#### What this task involves:
Whichever lines include the word "cutThisTick", copy them as they appear in the data.

#### Data for analysis:
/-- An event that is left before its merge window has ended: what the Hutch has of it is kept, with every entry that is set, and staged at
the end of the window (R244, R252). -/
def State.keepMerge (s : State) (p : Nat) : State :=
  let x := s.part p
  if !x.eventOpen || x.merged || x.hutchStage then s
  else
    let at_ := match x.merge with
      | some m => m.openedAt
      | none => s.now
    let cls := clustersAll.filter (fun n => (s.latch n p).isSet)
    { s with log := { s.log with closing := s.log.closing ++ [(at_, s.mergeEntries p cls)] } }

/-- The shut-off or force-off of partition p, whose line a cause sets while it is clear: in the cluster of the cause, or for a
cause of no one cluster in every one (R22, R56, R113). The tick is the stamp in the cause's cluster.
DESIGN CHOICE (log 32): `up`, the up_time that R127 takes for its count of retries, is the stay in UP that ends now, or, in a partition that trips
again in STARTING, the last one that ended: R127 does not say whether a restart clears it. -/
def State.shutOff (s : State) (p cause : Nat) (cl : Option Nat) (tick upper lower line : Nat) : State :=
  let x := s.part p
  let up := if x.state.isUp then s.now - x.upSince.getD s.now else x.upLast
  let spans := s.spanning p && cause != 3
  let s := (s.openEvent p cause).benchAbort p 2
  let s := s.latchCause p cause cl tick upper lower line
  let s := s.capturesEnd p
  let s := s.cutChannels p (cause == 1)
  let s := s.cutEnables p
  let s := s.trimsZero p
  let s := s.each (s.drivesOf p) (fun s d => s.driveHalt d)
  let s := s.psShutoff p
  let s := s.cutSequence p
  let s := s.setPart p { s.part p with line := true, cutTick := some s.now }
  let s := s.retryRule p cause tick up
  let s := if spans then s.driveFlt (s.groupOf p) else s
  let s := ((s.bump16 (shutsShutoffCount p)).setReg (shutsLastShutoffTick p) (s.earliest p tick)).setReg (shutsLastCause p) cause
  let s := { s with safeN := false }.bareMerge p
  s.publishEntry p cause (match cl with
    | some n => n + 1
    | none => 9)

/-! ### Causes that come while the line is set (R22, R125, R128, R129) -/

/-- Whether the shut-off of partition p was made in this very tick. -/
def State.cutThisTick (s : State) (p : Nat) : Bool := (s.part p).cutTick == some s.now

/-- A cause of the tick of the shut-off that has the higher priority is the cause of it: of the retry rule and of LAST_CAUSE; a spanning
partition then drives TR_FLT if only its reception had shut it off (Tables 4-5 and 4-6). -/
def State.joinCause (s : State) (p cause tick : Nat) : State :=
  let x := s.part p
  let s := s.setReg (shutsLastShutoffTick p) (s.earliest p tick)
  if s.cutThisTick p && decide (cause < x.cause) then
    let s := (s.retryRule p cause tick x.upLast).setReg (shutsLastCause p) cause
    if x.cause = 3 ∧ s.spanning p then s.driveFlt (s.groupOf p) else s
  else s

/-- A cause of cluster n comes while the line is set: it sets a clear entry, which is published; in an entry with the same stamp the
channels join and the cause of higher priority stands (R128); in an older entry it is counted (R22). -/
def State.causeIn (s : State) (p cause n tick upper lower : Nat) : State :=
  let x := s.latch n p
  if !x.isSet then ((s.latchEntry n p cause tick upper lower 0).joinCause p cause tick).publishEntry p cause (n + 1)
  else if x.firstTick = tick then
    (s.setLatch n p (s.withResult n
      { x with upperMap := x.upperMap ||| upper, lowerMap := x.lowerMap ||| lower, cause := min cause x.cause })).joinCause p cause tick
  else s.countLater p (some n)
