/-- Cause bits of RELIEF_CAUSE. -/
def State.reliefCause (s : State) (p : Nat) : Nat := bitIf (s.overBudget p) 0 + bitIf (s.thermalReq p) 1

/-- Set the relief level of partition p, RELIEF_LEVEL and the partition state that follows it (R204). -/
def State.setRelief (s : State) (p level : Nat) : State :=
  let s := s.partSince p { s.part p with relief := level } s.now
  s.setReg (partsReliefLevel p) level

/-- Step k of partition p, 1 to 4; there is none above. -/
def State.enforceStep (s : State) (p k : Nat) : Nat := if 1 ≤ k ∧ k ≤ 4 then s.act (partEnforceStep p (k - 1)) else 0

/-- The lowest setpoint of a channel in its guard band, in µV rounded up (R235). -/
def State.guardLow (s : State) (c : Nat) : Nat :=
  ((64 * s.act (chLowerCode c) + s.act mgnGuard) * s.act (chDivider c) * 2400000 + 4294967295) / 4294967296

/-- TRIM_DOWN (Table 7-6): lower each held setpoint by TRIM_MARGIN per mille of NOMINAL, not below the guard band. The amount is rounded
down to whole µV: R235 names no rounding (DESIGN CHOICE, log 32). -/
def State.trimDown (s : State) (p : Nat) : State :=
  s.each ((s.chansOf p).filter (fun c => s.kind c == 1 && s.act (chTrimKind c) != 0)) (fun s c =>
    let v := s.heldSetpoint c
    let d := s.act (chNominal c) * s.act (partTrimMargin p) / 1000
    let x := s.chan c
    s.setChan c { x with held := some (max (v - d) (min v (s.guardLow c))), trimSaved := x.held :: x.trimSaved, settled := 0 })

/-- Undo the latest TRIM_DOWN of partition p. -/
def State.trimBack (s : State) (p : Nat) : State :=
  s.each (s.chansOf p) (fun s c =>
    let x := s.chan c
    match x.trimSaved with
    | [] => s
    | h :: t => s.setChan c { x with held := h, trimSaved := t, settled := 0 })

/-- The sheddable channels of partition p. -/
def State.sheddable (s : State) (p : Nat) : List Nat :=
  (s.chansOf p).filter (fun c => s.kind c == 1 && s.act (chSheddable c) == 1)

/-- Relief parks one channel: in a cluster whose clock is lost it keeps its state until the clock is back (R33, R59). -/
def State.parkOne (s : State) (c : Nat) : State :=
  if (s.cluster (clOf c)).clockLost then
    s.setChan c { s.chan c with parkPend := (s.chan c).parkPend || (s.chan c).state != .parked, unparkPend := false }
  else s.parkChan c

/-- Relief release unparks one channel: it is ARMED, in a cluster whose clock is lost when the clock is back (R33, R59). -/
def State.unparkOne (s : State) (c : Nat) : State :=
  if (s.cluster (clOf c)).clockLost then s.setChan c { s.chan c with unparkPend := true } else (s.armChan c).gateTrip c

#### Exercise output:
def State.cutThisTick (s : State) (p : Nat) : Bool := (s.part p).cutTick == some s.now
  if s.cutThisTick p && decide (cause < x.cause) then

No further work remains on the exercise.